- Born: 1964 (age 61–62) Ibadan, Oyo State, Nigeria
- Education: Obafemi Awolowo University, University of Lagos
- Occupations: Quantity surveyor, businessman
- Known for: Founding partner of the Quantity Surveying firm Consol Associates

= Obafemi Onashile =

Nigerian quantity surveyor (born 1964)

Obafemi Oluwole Onashile (born August 1964) is a Nigerian quantity surveyor who is the founding partner of the Quantity Surveying firm Consol Associates operating in Nigeria, Ghana and Rwanda. He is also the past President of the Nigerian Institute of Quantity Surveyors (NIQS) and of the African Institute of Quantity Surveyors. He is the President of the Quantity Surveyors Registration Board of Nigeria (QSRBN).

== Early life and education ==
Obafemi was born at Jericho Nursing Home, Ibadan, Oyo State, Nigeria to a family that hails from Ogun State, southwest Nigeria. He grew up in Oke Ado, Ibadan, Oyo State, Nigeria. His father, Folarin Onashile, was a well read lawyer, one of the first of the profession to be trained in the United Kingdom, and he rose to be the chief judge of Ogun State High Court and his mother, Esther Olayide Onashile, was a business woman and building contractor. Obafemi was the seventh child in his family of nine children.

Obafemi had his primary education at Ebenezer Church Primary School, Oke Ado, Ibadan, Oyo State, Nigeria in 1975. In 1980, he completed his secondary education at Federal Government College Odogbolu and he had his bachelor's degree in Quantity Surveying at the University of Ife now Obafemi Awolowo University, Ile Ife in 1986. He then went on to obtain a master's degree in Project Management at the University of Lagos in 2007.

==Career==
In 1986, Obafemi started his career during his National Youth Service Corps at the Ministry of Works, Housing and Transport, Minna, Niger State, Nigeria.
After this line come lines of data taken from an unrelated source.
-- ==== Sys2Proof/Laws/State.lean ====
section
/-! SUPPORT. Sys2Proof/Laws/State.lean: what each named update of the state leaves alone, field by field. -/
namespace Sys2Proof.Machine
open Sys2Proof

/-! ### setReg -/
@[simp] theorem State.setReg_pending (s : State) (o : Nat) (v : Word) : (s.setReg o v).pending = s.pending := rfl
@[simp] theorem State.setReg_freeCtr (s : State) (o : Nat) (v : Word) : (s.setReg o v).freeCtr = s.freeCtr := rfl
@[simp] theorem State.setReg_time (s : State) (o : Nat) (v : Word) : (s.setReg o v).time = s.time := rfl
@[simp] theorem State.setReg_aonBefore (s : State) (o : Nat) (v : Word) : (s.setReg o v).aonBefore = s.aonBefore := rfl
@[simp] theorem State.setReg_resp (s : State) (o : Nat) (v : Word) : (s.setReg o v).resp = s.resp := rfl
@[simp] theorem State.setReg_mem (s : State) (o : Nat) (v : Word) : (s.setReg o v).mem = s.mem := rfl
@[simp] theorem State.setReg_pairLatch (s : State) (o : Nat) (v : Word) : (s.setReg o v).pairLatch = s.pairLatch := rfl
@[simp] theorem State.setReg_pairHold (s : State) (o : Nat) (v : Word) : (s.setReg o v).pairHold = s.pairHold := rfl
@[simp] theorem State.setReg_sd (s : State) (o : Nat) (v : Word) : (s.setReg o v).sd = s.sd := rfl
@[simp] theorem State.setReg_rings (s : State) (o : Nat) (v : Word) : (s.setReg o v).rings = s.rings := rfl
@[simp] theorem State.setReg_ctxs (s : State) (o : Nat) (v : Word) : (s.setReg o v).ctxs = s.ctxs := rfl
@[simp] theorem State.setReg_nextSeq (s : State) (o : Nat) (v : Word) : (s.setReg o v).nextSeq = s.nextSeq := rfl
@[simp] theorem State.setReg_parts (s : State) (o : Nat) (v : Word) : (s.setReg o v).parts = s.parts := rfl
@[simp] theorem State.setReg_objIds (s : State) (o : Nat) (v : Word) : (s.setReg o v).objIds = s.objIds := rfl
@[simp] theorem State.setReg_objs (s : State) (o : Nat) (v : Word) : (s.setReg o v).objs = s.objs := rfl
@[simp] theorem State.setReg_strands (s : State) (o : Nat) (v : Word) : (s.setReg o v).strands = s.strands := rfl
@[simp] theorem State.setReg_lockets (s : State) (o : Nat) (v : Word) : (s.setReg o v).lockets = s.lockets := rfl
@[simp] theorem State.setReg_threads (s : State) (o : Nat) (v : Word) : (s.setReg o v).threads = s.threads := rfl
@[simp] theorem State.setReg_scratch (s : State) (o : Nat) (v : Word) : (s.setReg o v).scratch = s.scratch := rfl
@[simp] theorem State.setReg_vgs (s : State) (o : Nat) (v : Word) : (s.setReg o v).vgs = s.vgs := rfl
@[simp] theorem State.setReg_imem (s : State) (o : Nat) (v : Word) : (s.setReg o v).imem = s.imem := rfl
@[simp] theorem State.setReg_ctrlSram (s : State) (o : Nat) (v : Word) : (s.setReg o v).ctrlSram = s.ctrlSram := rfl
@[simp] theorem State.setReg_fabLate (s : State) (o : Nat) (v : Word) : (s.setReg o v).fabLate = s.fabLate := rfl
@[simp] theorem State.setReg_fabCut (s : State) (o : Nat) (v : Word) : (s.setReg o v).fabCut = s.fabCut := rfl
@[simp] theorem State.setReg_sidLog (s : State) (o : Nat) (v : Word) : (s.setReg o v).sidLog = s.sidLog := rfl
@[simp] theorem State.setReg_reportAddr (s : State) (o : Nat) (v : Word) : (s.setReg o v).reportAddr = s.reportAddr := rfl
@[simp] theorem State.setReg_chans (s : State) (o : Nat) (v : Word) : (s.setReg o v).chans = s.chans := rfl
@[simp] theorem State.setReg_profile (s : State) (o : Nat) (v : Word) : (s.setReg o v).profile = s.profile := rfl
@[simp] theorem State.setReg_indexOk (s : State) (o : Nat) (v : Word) : (s.setReg o v).indexOk = s.indexOk := rfl
@[simp] theorem State.setReg_indexAt (s : State) (o : Nat) (v : Word) : (s.setReg o v).indexAt = s.indexAt := rfl
@[simp] theorem State.setReg_indexImg (s : State) (o : Nat) (v : Word) : (s.setReg o v).indexImg = s.indexImg := rfl
@[simp] theorem State.setReg_refillAt (s : State) (o : Nat) (v : Word) : (s.setReg o v).refillAt = s.refillAt := rfl
@[simp] theorem State.setReg_lastRing (s : State) (o : Nat) (v : Word) : (s.setReg o v).lastRing = s.lastRing := rfl
@[simp] theorem State.setReg_capture (s : State) (o : Nat) (v : Word) : (s.setReg o v).capture = s.capture := rfl
@[simp] theorem State.setReg_bootRec (s : State) (o : Nat) (v : Word) : (s.setReg o v).bootRec = s.bootRec := rfl
@[simp] theorem State.setReg_snap (s : State) (o : Nat) (v : Word) : (s.setReg o v).snap = s.snap := rfl
@[simp] theorem State.setReg_snapOk (s : State) (o : Nat) (v : Word) : (s.setReg o v).snapOk = s.snapOk := rfl
@[simp] theorem State.setReg_faults (s : State) (o : Nat) (v : Word) : (s.setReg o v).faults = s.faults := rfl
@[simp] theorem State.setReg_boot (s : State) (o : Nat) (v : Word) : (s.setReg o v).boot = s.boot := rfl
@[simp] theorem State.setReg_flash (s : State) (o : Nat) (v : Word) : (s.setReg o v).flash = s.flash := rfl
@[simp] theorem State.setReg_spi (s : State) (o : Nat) (v : Word) : (s.setReg o v).spi = s.spi := rfl
@[simp] theorem State.setReg_port (s : State) (o : Nat) (v : Word) : (s.setReg o v).port = s.port := rfl
@[simp] theorem State.setReg_fuses (s : State) (o : Nat) (v : Word) : (s.setReg o v).fuses = s.fuses := rfl
@[simp] theorem State.setReg_chnOut (s : State) (o : Nat) (v : Word) : (s.setReg o v).chnOut = s.chnOut := rfl
@[simp] theorem State.setReg_peerOut (s : State) (o : Nat) (v : Word) : (s.setReg o v).peerOut = s.peerOut := rfl
@[simp] theorem State.setReg_lastAt (s : State) (o : Nat) (v : Word) : (s.setReg o v).lastAt = s.lastAt := rfl
@[simp] theorem State.setReg_enumHeld (s : State) (o : Nat) (v : Word) : (s.setReg o v).enumHeld = s.enumHeld := rfl
@[simp] theorem State.setReg_mailOut (s : State) (o : Nat) (v : Word) : (s.setReg o v).mailOut = s.mailOut := rfl
@[simp] theorem State.setReg_wrAt (s : State) (o : Nat) (v : Word) : (s.setReg o v).wrAt = s.wrAt := rfl
@[simp] theorem State.setReg_wrOld (s : State) (o : Nat) (v : Word) : (s.setReg o v).wrOld = s.wrOld := rfl
@[simp] theorem State.setReg_chnWait (s : State) (o : Nat) (v : Word) : (s.setReg o v).chnWait = s.chnWait := rfl
@[simp] theorem State.setReg_wdogAt (s : State) (o : Nat) (v : Word) : (s.setReg o v).wdogAt = s.wdogAt := rfl
@[simp] theorem State.setReg_pair (s : State) (o : Nat) (v : Word) : (s.setReg o v).pair = s.pair := rfl
@[simp] theorem State.setReg_wlog (s : State) (o : Nat) (v : Word) : (s.setReg o v).wlog = s.wlog := rfl
@[simp] theorem State.setReg_vseg (s : State) (o : Nat) (v : Word) : (s.setReg o v).vseg = s.vseg := rfl
@[simp] theorem State.setReg_grp (s : State) (o : Nat) (v : Word) : (s.setReg o v).grp = s.grp := rfl
@[simp] theorem State.setReg_ests (s : State) (o : Nat) (v : Word) : (s.setReg o v).ests = s.ests := rfl
@[simp] theorem State.setReg_raisedAt (s : State) (o : Nat) (v : Word) : (s.setReg o v).raisedAt = s.raisedAt := rfl
@[simp] theorem State.setReg_coolAt (s : State) (o : Nat) (v : Word) : (s.setReg o v).coolAt = s.coolAt := rfl
@[simp] theorem State.setReg_waking (s : State) (o : Nat) (v : Word) : (s.setReg o v).waking = s.waking := rfl
@[simp] theorem State.setReg_sleeping (s : State) (o : Nat) (v : Word) : (s.setReg o v).sleeping = s.sleeping := rfl
@[simp] theorem State.setReg_domLog (s : State) (o : Nat) (v : Word) : (s.setReg o v).domLog = s.domLog := rfl
@[simp] theorem State.setReg_units (s : State) (o : Nat) (v : Word) : (s.setReg o v).units = s.units := rfl
@[simp] theorem State.setReg_trace (s : State) (o : Nat) (v : Word) : (s.setReg o v).trace = s.trace := rfl
@[simp] theorem State.setReg_traceBase (s : State) (o : Nat) (v : Word) : (s.setReg o v).traceBase = s.traceBase := rfl
@[simp] theorem State.setReg_traceSlots (s : State) (o : Nat) (v : Word) : (s.setReg o v).traceSlots = s.traceSlots := rfl
@[simp] theorem State.setReg_tapIr (s : State) (o : Nat) (v : Word) : (s.setReg o v).tapIr = s.tapIr := rfl
@[simp] theorem State.setReg_tapDr (s : State) (o : Nat) (v : Word) : (s.setReg o v).tapDr = s.tapDr := rfl
@[simp] theorem State.setReg_tapRes (s : State) (o : Nat) (v : Word) : (s.setReg o v).tapRes = s.tapRes := rfl
@[simp] theorem State.setReg_access (s : State) (o : Nat) (v : Word) : (s.setReg o v).access = s.access := rfl
@[simp] theorem State.setReg_accessAt (s : State) (o : Nat) (v : Word) : (s.setReg o v).accessAt = s.accessAt := rfl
His professional training started at Tillyards & Partners, Kaduna in 1987. He then joined Group Q Associates, Lagos in 1988 there he worked till 1992. In November 2017, Obafemi became the President of Nigerian Institute of Quantity Surveyors (NIQS) until 2019 when he handed over to Mohammed Abba Tor. On 20 October 2020, He was elected and became the 8th President of the African Association of Quantity Surveyors (AAQS) the umbrella body of all the institutions of Quantity Surveyors in Africa

Obafemi started Consol Associates as a Principal Partner after leaving Group Q Associates in Lagos. He leads the management of the Lagos office.